Goal of the exercise:
Every line in the records below between the one holding "act := eachStrand x" and the one holding "ATOM.MIN (R233). -/", inclusive, is to be set down exactly; all other lines are to be left out.

Data listing:
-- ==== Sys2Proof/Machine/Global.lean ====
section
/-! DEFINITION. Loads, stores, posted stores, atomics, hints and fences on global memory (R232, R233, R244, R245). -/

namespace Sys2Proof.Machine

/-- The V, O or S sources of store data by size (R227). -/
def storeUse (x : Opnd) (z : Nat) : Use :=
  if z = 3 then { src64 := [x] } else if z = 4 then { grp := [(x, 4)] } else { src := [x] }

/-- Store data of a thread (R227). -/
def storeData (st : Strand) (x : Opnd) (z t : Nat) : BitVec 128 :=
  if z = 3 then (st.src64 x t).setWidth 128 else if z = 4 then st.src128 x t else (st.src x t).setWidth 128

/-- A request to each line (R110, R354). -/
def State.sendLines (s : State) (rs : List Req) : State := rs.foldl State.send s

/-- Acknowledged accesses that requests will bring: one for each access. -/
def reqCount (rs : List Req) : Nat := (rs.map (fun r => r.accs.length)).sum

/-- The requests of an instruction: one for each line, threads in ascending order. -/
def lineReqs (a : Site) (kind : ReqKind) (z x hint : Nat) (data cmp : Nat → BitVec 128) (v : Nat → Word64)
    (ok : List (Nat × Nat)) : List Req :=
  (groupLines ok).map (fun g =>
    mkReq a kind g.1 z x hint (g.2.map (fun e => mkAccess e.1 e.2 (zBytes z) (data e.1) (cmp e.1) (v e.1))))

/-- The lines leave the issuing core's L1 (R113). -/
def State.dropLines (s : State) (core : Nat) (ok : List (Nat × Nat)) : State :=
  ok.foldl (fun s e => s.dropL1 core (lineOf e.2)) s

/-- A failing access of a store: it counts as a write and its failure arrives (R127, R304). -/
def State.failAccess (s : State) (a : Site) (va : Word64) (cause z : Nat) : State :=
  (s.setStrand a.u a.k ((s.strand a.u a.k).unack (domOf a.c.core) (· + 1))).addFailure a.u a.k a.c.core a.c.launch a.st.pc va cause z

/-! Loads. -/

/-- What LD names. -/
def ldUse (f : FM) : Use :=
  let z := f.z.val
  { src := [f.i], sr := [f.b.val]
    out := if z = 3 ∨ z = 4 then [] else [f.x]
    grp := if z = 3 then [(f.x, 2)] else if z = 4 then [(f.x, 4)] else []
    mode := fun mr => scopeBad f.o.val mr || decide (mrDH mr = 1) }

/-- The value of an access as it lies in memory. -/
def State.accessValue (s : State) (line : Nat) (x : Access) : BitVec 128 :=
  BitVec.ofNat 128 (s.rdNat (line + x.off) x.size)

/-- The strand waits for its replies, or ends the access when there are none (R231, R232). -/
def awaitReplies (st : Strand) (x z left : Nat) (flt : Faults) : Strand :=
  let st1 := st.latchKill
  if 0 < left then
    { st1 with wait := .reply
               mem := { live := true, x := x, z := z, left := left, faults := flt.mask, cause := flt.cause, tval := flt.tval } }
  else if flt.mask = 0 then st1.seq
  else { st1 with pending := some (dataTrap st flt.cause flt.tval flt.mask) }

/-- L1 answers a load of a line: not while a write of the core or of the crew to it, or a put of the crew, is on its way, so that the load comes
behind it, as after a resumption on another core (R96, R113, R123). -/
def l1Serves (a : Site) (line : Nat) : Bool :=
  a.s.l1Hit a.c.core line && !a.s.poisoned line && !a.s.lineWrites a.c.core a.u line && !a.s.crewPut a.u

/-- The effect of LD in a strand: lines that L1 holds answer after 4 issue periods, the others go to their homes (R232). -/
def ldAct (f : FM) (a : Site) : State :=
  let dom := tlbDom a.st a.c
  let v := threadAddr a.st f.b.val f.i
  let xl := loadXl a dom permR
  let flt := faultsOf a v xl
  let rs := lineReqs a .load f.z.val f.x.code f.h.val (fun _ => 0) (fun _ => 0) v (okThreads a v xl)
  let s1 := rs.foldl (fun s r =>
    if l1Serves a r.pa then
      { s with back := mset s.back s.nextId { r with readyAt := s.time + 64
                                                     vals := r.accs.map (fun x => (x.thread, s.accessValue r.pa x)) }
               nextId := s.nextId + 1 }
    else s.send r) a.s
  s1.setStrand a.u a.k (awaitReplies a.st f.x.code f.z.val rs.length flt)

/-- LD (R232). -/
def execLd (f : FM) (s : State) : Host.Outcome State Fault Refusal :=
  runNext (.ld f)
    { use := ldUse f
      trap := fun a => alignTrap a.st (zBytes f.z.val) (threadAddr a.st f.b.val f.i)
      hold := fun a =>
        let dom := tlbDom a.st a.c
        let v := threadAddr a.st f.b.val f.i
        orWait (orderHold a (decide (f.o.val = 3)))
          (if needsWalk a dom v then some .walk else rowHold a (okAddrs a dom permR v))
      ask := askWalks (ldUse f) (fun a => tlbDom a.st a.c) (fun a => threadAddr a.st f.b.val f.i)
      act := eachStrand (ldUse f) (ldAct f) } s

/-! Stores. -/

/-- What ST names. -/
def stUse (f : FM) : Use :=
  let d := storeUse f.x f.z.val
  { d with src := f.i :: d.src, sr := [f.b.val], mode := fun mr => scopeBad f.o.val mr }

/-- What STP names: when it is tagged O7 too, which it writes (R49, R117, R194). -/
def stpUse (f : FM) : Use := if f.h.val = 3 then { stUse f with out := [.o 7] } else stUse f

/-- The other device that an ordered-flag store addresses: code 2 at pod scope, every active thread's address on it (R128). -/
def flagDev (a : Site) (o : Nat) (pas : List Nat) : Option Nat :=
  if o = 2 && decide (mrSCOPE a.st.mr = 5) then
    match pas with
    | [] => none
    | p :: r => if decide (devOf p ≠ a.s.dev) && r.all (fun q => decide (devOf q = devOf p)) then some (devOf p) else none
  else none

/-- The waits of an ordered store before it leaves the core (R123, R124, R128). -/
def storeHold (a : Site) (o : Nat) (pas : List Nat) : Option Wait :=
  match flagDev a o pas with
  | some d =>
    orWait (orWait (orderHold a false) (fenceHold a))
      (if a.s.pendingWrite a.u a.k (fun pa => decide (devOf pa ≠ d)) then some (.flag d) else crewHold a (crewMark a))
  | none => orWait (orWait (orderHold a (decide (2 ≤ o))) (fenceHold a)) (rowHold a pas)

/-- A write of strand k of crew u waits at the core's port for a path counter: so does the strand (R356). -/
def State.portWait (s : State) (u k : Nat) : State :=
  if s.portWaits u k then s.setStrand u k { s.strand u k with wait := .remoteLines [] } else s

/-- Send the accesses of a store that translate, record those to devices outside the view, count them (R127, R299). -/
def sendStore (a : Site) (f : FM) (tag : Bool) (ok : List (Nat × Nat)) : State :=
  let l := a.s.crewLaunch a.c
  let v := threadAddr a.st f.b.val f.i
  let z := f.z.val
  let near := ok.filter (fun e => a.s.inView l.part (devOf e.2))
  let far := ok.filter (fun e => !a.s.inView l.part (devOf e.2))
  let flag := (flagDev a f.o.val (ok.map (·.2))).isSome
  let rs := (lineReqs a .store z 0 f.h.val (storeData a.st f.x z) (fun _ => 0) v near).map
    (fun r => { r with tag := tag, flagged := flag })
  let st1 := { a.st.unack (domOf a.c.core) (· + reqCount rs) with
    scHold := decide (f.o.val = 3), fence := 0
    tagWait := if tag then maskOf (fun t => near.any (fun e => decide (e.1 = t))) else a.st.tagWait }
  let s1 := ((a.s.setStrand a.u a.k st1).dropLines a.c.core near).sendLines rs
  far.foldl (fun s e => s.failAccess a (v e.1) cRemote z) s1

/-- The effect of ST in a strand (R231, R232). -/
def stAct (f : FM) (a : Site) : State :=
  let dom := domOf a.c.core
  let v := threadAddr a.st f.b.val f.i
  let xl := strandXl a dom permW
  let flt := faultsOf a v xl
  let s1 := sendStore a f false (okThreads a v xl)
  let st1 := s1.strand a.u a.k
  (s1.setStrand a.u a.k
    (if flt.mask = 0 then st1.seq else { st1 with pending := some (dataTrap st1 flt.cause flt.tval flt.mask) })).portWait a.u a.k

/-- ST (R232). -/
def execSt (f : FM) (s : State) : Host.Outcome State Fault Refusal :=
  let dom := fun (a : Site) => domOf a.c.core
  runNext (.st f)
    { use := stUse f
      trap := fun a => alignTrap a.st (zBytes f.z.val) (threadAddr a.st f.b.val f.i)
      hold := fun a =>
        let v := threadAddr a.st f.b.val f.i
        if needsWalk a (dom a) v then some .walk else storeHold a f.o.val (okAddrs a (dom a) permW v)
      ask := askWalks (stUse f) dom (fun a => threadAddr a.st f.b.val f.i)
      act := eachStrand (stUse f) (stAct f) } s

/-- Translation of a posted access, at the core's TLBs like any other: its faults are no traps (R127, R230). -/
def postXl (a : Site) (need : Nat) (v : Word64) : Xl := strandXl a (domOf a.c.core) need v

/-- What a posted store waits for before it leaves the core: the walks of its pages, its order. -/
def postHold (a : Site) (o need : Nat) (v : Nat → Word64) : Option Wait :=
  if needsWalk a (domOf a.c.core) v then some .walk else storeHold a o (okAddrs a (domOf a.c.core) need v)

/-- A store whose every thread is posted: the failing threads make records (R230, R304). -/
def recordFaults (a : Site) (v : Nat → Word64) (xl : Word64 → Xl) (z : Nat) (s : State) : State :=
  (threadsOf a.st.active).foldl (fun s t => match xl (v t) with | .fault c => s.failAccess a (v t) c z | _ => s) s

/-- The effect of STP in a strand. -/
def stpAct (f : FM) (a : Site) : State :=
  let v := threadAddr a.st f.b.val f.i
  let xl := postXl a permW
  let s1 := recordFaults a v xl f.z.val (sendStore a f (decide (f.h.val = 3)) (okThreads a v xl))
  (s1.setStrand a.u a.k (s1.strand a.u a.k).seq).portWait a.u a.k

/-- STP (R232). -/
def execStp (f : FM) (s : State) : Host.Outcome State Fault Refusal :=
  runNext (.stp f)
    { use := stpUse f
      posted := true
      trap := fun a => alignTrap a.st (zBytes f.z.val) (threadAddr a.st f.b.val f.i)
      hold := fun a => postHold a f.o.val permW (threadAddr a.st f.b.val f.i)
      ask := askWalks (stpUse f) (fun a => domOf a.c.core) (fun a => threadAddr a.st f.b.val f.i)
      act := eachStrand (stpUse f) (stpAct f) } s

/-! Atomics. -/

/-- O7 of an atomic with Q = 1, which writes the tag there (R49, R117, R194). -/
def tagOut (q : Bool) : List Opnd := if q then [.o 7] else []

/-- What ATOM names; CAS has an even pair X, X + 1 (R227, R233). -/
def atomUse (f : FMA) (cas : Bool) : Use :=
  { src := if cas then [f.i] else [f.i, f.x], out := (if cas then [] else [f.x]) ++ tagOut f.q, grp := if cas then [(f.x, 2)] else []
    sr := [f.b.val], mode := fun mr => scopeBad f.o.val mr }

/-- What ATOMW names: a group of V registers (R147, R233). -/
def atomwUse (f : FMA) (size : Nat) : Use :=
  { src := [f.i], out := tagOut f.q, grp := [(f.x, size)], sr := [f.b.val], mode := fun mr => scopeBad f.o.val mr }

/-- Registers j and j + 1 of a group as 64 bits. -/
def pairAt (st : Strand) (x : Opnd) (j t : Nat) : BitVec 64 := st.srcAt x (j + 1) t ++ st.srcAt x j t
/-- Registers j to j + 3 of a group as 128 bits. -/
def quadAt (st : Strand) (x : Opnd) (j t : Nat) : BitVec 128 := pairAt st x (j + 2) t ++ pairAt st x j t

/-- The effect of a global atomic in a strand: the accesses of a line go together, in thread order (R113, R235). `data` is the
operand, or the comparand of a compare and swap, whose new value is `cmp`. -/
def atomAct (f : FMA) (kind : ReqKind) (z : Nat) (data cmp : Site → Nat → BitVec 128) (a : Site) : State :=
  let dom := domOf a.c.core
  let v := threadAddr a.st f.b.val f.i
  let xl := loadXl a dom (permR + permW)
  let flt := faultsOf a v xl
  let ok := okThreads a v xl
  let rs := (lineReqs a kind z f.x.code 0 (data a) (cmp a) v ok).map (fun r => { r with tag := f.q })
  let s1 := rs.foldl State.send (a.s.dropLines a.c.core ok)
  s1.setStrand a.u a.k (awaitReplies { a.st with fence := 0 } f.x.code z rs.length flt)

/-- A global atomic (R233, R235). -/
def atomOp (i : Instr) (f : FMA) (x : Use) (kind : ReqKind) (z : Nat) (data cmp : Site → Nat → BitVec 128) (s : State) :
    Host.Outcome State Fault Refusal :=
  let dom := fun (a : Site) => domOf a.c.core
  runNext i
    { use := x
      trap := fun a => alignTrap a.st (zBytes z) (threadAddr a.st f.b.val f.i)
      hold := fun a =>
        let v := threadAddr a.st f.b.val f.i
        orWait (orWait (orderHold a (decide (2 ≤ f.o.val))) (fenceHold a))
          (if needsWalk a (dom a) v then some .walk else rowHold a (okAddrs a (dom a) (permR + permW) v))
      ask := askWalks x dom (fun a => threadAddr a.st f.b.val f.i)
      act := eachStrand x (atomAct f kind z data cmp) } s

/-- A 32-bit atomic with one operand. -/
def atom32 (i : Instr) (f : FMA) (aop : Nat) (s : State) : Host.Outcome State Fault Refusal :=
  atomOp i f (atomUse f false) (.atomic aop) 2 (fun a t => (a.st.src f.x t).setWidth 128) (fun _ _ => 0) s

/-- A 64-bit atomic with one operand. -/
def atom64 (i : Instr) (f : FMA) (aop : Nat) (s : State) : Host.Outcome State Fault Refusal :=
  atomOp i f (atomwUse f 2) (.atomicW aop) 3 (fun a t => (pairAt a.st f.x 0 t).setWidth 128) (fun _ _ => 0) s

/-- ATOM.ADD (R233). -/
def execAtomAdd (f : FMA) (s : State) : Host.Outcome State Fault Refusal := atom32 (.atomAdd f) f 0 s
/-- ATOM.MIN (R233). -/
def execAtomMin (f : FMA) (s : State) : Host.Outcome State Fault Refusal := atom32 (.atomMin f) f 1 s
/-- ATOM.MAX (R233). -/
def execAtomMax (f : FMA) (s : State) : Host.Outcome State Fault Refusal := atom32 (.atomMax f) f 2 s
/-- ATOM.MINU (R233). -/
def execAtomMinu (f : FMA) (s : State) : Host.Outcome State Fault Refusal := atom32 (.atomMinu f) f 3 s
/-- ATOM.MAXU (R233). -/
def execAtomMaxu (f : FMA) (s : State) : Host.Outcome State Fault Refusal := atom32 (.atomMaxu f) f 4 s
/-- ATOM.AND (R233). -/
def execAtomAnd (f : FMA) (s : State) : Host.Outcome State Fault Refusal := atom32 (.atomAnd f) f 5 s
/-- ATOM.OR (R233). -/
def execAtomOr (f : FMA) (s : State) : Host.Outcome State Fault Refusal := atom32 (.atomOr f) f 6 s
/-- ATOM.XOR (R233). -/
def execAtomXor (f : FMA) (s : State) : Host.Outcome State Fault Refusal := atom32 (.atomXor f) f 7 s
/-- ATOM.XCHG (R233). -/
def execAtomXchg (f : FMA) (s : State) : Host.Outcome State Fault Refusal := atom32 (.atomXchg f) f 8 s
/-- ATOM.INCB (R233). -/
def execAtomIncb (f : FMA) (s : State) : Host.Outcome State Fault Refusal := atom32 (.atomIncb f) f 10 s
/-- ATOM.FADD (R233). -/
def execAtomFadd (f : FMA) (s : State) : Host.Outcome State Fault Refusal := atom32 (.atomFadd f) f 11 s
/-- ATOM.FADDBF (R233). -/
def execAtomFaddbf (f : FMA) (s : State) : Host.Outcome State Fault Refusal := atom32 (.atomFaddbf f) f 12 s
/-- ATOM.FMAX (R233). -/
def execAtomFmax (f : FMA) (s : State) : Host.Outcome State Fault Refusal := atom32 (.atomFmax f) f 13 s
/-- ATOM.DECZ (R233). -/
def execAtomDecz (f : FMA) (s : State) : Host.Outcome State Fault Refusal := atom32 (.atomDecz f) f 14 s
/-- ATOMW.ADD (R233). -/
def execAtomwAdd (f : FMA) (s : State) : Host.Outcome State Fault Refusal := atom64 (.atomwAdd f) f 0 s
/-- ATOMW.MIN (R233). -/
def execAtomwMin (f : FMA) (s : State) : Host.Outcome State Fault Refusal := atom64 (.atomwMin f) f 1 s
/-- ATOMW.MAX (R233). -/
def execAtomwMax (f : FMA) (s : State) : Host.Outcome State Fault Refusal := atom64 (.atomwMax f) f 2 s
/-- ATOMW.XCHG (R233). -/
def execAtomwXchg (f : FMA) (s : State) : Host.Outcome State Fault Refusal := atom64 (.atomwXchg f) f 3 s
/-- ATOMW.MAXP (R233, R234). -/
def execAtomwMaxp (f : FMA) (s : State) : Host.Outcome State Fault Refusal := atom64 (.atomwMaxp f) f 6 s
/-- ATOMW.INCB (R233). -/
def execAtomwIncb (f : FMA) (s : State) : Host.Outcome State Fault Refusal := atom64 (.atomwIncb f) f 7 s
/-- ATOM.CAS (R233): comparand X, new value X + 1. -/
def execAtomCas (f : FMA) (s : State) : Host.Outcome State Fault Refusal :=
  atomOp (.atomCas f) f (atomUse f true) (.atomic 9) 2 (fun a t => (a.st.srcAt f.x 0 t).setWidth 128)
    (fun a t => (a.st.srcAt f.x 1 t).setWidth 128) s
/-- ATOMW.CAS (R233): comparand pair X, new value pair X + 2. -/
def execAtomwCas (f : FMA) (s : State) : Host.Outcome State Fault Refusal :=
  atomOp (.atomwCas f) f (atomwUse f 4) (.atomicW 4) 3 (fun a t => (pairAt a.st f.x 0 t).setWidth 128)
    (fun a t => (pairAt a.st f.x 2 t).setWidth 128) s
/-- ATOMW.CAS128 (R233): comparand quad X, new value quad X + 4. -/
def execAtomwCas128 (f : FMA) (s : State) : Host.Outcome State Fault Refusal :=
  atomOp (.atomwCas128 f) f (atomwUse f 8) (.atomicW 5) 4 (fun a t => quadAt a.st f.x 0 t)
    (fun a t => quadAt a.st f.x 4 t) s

Answer box:
      act := eachStrand x (atomAct f kind z data cmp) } s

/-- A 32-bit atomic with one operand. -/
def atom32 (i : Instr) (f : FMA) (aop : Nat) (s : State) : Host.Outcome State Fault Refusal :=
  atomOp i f (atomUse f false) (.atomic aop) 2 (fun a t => (a.st.src f.x t).setWidth 128) (fun _ _ => 0) s

/-- A 64-bit atomic with one operand. -/
def atom64 (i : Instr) (f : FMA) (aop : Nat) (s : State) : Host.Outcome State Fault Refusal :=
  atomOp i f (atomwUse f 2) (.atomicW aop) 3 (fun a t => (pairAt a.st f.x 0 t).setWidth 128) (fun _ _ => 0) s

/-- ATOM.ADD (R233). -/
def execAtomAdd (f : FMA) (s : State) : Host.Outcome State Fault Refusal := atom32 (.atomAdd f) f 0 s
/-- ATOM.MIN (R233). -/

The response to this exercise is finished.